TASK INPUTS Start Marker

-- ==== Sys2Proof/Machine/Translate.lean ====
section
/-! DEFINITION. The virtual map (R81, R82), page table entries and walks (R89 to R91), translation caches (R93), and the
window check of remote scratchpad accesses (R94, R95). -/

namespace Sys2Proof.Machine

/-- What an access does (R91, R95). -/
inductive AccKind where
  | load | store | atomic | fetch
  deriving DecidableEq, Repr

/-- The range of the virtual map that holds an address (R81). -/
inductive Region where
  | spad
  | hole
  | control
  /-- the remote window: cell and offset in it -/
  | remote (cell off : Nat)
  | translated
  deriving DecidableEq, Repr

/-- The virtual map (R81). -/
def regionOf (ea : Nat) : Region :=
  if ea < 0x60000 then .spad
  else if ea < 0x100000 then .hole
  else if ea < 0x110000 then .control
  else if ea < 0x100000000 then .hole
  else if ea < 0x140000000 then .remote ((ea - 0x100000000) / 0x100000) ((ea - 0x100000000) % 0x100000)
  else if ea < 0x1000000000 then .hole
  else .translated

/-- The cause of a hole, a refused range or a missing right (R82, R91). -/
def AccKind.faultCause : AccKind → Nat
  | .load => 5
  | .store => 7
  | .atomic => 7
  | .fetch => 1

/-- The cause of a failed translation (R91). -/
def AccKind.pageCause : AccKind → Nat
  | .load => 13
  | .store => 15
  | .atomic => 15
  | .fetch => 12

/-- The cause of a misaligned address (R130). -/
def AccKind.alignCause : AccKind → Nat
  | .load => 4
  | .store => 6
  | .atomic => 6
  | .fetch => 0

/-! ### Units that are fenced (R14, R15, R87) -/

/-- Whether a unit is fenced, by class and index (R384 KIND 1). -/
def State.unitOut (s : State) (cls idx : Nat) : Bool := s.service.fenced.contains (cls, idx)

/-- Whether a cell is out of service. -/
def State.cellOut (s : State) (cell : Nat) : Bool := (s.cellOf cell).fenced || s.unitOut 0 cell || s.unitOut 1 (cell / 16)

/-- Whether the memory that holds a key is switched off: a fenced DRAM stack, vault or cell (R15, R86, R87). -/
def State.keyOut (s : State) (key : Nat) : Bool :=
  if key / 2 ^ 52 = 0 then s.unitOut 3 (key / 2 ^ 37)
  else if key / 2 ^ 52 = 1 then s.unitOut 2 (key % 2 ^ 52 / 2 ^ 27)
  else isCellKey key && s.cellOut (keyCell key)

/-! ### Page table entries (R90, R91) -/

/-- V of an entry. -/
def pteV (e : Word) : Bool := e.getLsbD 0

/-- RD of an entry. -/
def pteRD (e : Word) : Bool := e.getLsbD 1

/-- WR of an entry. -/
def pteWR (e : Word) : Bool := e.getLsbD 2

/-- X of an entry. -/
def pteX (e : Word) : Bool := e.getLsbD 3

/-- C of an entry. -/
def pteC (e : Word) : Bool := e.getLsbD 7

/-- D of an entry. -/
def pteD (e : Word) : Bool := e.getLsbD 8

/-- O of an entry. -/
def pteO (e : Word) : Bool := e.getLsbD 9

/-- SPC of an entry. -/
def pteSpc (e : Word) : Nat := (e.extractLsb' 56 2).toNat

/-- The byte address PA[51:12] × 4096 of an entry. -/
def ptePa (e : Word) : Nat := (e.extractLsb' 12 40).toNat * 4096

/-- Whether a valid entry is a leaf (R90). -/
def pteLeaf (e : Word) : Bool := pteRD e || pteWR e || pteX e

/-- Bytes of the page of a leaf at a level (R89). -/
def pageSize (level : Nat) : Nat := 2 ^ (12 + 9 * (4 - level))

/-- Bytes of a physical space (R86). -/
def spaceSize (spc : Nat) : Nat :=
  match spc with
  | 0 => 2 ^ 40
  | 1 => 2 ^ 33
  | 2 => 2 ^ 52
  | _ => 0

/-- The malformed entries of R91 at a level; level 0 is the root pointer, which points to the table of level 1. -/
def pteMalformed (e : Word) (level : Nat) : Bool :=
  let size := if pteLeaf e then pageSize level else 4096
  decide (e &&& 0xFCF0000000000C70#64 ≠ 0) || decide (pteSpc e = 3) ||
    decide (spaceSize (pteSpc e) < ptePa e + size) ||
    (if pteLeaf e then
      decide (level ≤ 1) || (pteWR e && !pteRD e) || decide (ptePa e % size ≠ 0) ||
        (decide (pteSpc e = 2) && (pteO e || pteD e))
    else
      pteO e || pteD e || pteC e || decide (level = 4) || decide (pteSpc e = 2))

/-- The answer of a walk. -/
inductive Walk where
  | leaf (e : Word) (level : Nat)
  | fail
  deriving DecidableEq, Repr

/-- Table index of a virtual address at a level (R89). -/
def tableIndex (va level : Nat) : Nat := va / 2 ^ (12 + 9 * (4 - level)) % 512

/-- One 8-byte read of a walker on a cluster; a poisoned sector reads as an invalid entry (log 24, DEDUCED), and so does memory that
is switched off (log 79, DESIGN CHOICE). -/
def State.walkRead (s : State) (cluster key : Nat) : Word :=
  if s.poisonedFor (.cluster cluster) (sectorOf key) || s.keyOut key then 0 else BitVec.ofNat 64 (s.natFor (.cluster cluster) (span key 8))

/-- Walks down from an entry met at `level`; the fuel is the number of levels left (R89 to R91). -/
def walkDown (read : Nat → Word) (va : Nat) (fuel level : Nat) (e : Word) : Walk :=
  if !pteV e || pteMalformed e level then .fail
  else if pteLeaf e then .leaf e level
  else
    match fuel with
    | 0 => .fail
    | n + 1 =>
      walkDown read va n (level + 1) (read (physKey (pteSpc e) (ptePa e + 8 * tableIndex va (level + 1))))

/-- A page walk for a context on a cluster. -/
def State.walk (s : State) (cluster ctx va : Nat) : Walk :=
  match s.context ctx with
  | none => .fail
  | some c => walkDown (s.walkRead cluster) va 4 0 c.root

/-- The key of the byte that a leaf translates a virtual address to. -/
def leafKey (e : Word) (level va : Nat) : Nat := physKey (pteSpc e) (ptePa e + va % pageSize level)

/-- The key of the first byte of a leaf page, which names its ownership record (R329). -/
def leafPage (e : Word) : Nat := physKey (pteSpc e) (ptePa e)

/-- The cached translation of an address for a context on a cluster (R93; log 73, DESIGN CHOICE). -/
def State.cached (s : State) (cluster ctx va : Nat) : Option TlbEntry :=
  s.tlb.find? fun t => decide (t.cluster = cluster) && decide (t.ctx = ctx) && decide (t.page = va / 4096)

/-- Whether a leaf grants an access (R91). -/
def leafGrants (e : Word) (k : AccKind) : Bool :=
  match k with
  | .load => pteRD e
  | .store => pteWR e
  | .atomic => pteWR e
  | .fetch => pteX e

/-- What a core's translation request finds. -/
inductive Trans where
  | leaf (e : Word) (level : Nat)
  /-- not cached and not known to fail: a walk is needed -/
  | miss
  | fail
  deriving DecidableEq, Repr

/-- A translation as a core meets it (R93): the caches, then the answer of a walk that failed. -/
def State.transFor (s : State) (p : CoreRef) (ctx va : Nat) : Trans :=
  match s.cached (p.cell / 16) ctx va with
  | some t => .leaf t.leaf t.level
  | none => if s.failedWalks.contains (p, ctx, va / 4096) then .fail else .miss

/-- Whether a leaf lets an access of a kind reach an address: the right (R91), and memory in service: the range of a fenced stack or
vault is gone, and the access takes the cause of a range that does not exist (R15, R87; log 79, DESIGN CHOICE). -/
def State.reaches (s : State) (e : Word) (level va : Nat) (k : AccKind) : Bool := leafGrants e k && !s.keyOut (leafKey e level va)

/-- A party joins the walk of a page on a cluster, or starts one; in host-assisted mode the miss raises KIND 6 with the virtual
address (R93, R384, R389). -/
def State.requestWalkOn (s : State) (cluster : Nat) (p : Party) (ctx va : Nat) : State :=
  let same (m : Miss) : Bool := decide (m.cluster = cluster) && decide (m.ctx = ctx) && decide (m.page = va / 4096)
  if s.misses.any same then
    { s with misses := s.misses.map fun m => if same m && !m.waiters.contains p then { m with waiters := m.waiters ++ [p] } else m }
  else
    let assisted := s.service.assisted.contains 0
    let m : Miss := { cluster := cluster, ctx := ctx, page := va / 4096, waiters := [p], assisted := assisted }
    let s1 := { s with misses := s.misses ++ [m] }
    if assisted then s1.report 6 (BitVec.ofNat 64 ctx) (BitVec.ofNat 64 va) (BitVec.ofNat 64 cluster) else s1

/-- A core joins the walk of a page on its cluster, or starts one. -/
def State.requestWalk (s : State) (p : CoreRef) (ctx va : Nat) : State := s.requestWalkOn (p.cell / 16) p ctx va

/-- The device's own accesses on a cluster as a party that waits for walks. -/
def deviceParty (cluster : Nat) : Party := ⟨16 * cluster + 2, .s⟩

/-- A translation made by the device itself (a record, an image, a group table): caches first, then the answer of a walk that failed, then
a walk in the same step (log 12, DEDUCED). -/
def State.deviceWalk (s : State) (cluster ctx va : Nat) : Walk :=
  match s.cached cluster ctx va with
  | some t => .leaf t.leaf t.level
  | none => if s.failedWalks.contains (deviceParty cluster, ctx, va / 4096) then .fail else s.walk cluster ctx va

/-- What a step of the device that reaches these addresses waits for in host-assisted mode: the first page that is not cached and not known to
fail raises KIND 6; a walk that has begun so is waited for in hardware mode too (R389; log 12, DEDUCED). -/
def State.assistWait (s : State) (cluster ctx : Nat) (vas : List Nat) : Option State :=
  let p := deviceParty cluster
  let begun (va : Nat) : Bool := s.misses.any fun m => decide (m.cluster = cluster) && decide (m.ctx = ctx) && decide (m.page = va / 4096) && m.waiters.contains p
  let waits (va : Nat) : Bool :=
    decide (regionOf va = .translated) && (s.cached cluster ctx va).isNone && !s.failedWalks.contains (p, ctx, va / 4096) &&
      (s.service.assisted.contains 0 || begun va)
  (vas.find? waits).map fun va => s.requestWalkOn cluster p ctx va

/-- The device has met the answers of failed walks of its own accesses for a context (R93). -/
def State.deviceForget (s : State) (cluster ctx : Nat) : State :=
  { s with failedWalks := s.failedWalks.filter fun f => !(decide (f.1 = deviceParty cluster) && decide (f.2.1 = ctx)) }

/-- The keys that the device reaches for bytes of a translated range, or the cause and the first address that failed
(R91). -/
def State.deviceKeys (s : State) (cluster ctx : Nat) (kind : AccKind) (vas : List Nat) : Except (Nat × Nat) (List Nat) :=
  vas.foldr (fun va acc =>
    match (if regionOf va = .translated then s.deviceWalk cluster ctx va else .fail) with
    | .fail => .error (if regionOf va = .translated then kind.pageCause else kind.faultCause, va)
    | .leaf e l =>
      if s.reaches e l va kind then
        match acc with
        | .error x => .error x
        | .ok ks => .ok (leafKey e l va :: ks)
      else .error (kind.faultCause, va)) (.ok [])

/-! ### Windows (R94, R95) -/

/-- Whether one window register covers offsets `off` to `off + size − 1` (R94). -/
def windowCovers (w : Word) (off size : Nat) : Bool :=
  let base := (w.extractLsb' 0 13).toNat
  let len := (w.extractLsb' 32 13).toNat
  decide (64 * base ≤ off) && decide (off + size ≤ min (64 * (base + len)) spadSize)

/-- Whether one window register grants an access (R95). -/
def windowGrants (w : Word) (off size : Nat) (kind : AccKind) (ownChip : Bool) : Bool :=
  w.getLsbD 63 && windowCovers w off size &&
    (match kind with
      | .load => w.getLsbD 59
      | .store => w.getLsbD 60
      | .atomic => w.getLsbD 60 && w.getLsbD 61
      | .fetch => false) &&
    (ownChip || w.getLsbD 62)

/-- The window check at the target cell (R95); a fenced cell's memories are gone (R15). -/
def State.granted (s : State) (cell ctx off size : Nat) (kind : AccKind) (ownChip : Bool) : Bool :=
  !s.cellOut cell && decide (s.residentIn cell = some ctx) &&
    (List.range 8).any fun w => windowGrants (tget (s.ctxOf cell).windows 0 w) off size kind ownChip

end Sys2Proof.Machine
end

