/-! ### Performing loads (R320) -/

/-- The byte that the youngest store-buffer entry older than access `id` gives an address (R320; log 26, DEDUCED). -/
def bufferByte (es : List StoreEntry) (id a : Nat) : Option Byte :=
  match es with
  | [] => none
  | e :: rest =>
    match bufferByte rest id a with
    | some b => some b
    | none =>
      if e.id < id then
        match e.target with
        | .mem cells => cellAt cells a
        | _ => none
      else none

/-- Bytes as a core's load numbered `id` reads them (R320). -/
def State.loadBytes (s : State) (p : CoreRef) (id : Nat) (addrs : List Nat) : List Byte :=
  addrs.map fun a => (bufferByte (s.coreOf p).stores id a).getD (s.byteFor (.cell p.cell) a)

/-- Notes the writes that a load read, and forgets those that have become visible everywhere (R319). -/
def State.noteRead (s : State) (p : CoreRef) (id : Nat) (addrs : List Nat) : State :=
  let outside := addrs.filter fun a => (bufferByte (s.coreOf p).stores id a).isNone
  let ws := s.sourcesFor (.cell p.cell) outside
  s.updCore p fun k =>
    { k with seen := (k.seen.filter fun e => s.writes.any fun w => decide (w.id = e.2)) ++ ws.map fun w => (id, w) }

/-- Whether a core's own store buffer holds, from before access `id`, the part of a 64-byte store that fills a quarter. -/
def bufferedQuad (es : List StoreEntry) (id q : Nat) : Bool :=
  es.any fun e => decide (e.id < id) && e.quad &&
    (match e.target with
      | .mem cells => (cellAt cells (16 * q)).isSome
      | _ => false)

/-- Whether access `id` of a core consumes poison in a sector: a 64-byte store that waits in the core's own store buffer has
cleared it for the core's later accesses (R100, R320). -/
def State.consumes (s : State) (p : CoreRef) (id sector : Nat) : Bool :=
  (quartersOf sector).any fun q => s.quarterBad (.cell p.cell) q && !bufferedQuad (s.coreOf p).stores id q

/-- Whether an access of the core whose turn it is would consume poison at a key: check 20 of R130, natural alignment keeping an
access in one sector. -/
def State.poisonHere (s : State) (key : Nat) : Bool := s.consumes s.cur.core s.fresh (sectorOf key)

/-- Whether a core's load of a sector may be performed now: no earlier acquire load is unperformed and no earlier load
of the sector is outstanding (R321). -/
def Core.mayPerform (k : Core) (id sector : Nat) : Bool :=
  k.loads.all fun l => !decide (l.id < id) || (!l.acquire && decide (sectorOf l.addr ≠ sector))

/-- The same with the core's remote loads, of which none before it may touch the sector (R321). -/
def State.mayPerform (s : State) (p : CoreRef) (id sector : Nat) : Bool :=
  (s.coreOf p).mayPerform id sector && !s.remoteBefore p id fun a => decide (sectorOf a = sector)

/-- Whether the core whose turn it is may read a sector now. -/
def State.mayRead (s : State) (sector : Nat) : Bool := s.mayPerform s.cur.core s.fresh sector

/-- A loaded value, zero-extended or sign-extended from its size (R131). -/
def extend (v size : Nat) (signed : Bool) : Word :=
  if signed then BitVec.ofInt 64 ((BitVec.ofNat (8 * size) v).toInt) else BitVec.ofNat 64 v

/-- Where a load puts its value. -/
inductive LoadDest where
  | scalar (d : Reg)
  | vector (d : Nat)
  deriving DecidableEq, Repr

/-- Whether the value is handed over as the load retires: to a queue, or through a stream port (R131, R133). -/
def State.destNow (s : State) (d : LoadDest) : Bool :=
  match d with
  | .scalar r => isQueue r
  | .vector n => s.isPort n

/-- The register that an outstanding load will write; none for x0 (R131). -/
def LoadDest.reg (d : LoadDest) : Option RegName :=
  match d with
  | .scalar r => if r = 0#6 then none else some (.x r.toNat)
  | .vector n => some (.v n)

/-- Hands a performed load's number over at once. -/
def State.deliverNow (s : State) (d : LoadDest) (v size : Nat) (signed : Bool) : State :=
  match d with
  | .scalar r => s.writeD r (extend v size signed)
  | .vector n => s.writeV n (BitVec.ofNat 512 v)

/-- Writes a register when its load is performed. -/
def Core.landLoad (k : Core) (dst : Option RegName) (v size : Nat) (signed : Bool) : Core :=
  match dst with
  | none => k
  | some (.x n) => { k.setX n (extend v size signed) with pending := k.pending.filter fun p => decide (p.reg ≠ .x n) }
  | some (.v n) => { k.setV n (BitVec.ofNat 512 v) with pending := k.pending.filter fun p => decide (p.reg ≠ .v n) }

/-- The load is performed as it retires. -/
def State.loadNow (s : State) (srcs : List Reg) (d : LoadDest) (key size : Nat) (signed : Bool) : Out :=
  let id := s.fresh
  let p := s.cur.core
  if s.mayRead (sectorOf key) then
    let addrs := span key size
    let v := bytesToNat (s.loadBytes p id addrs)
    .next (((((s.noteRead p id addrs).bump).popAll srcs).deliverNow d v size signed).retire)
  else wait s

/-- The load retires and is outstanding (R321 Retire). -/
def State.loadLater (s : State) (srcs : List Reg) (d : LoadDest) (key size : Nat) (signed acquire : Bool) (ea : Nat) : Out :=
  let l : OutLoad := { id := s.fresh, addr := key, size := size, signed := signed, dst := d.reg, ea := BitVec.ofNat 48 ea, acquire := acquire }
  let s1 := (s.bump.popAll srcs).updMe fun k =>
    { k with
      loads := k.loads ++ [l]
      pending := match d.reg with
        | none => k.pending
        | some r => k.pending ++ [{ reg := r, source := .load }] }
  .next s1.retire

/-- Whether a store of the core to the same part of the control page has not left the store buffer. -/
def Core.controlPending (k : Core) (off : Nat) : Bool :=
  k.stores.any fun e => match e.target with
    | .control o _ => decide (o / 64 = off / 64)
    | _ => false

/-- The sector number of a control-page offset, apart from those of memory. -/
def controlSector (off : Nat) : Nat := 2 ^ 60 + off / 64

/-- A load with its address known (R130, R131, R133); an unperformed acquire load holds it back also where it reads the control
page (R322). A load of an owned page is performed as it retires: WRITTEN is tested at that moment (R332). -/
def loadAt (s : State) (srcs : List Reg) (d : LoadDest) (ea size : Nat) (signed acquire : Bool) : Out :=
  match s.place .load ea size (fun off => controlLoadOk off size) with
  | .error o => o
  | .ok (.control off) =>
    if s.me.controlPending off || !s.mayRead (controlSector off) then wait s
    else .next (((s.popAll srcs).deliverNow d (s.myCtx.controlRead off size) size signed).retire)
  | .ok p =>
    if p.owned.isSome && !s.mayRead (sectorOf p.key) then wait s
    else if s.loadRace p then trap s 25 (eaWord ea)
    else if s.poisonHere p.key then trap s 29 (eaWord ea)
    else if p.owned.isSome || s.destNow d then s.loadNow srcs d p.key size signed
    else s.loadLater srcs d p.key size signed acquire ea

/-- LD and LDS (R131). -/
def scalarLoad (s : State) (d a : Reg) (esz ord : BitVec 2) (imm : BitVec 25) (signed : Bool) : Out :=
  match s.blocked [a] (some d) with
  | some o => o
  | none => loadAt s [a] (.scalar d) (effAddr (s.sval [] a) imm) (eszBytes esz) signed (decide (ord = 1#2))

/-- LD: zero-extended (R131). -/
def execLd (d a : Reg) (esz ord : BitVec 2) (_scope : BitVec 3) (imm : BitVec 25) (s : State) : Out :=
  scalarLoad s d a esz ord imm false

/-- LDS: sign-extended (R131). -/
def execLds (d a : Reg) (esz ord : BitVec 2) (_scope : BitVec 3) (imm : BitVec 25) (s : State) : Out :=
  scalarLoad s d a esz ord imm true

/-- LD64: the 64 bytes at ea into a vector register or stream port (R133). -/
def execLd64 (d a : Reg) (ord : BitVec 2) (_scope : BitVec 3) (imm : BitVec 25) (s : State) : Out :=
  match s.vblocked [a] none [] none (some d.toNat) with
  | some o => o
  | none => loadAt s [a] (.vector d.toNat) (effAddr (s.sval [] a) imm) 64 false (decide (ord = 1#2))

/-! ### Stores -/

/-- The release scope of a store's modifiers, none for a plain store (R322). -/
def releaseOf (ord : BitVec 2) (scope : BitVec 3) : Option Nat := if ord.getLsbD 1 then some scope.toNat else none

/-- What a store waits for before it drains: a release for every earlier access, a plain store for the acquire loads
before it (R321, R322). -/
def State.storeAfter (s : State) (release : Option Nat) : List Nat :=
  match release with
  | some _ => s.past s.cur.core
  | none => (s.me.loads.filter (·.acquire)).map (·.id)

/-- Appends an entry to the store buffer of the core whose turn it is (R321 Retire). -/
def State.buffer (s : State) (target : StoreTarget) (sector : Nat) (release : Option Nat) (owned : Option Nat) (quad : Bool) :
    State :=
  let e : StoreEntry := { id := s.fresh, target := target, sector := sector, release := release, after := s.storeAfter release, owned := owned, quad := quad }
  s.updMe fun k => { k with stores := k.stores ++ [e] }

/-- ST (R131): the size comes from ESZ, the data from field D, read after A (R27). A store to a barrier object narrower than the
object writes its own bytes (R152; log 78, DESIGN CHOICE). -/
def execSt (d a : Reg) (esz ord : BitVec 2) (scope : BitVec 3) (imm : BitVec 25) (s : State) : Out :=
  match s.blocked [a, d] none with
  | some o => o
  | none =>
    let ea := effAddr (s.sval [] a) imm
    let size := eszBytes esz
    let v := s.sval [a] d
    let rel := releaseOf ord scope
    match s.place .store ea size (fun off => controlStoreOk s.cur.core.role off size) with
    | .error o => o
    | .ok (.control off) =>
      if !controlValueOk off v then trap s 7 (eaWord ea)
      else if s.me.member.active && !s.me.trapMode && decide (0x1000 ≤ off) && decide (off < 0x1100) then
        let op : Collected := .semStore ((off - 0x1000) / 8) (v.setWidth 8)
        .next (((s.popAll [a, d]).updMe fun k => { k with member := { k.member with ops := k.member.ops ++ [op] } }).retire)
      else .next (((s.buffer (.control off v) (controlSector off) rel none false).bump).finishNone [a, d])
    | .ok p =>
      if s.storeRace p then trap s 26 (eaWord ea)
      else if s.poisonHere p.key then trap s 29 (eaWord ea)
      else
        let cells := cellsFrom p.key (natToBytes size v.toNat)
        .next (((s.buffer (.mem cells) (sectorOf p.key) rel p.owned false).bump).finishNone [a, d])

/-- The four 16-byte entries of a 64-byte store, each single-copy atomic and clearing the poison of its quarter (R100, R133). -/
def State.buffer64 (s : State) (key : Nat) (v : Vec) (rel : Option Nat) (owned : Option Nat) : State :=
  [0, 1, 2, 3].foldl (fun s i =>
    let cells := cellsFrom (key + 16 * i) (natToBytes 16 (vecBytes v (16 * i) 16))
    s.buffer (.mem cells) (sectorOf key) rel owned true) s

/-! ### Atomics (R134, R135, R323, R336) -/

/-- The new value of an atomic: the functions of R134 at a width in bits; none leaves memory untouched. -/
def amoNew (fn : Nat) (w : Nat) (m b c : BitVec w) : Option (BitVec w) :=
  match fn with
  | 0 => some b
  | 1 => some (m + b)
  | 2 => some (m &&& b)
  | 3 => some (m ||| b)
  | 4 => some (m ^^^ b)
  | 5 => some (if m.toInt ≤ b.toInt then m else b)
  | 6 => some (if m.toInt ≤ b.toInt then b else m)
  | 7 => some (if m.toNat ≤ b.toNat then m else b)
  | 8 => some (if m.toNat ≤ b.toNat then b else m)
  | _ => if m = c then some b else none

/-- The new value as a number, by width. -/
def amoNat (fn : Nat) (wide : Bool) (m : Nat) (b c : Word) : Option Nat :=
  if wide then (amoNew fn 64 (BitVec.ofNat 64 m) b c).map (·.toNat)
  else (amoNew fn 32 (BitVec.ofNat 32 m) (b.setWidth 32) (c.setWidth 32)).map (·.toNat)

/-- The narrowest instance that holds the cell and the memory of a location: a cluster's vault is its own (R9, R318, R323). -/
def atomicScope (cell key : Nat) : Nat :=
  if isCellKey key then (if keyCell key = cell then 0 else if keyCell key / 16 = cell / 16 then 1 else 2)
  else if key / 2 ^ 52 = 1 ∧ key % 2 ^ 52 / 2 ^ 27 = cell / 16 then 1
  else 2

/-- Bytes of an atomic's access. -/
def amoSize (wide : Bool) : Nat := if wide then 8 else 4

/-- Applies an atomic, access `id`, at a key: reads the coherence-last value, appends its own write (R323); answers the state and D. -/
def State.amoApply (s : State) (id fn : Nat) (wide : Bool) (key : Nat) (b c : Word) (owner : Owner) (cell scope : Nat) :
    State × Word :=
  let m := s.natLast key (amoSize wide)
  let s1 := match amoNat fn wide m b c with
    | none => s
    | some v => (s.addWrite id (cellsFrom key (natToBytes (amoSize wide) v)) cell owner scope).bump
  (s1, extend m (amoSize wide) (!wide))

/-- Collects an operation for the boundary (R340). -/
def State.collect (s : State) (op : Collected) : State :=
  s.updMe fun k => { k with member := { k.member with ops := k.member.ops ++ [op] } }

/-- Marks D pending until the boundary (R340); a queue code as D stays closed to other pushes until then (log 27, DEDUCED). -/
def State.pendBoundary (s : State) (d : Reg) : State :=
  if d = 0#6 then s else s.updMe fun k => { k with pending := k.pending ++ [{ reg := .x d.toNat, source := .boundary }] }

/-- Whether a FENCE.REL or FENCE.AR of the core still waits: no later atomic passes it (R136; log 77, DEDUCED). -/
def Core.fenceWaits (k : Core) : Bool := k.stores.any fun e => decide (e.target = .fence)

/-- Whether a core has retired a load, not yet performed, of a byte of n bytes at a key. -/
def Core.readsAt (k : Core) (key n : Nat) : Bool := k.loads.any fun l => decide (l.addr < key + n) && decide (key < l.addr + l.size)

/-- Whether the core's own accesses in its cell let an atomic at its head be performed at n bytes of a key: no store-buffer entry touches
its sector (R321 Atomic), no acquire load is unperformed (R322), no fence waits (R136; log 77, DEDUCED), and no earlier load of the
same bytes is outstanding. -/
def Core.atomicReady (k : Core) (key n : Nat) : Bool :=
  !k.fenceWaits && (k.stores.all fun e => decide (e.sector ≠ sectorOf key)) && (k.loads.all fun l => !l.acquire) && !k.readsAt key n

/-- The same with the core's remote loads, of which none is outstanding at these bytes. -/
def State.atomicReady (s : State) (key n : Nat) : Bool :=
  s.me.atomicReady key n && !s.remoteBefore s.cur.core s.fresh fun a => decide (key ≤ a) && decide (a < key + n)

TASK INPUTS End Marker

- **PROBLEM DESCRIPTION**
Copy out, from the material above, each line where the word "assisted" is present.

- **YOUR RESPONSE**
/-- A party joins the walk of a page on a cluster, or starts one; in host-assisted mode the miss raises KIND 6 with the virtual
    let assisted := s.service.assisted.contains 0
    let m : Miss := { cluster := cluster, ctx := ctx, page := va / 4096, waiters := [p], assisted := assisted }
    if assisted then s1.report 6 (BitVec.ofNat 64 ctx) (BitVec.ofNat 64 va) (BitVec.ofNat 64 cluster) else s1
/-- What a step of the device that reaches these addresses waits for in host-assisted mode: the first page that is not cached and not known to
      (s.service.assisted.contains 0 || begun va)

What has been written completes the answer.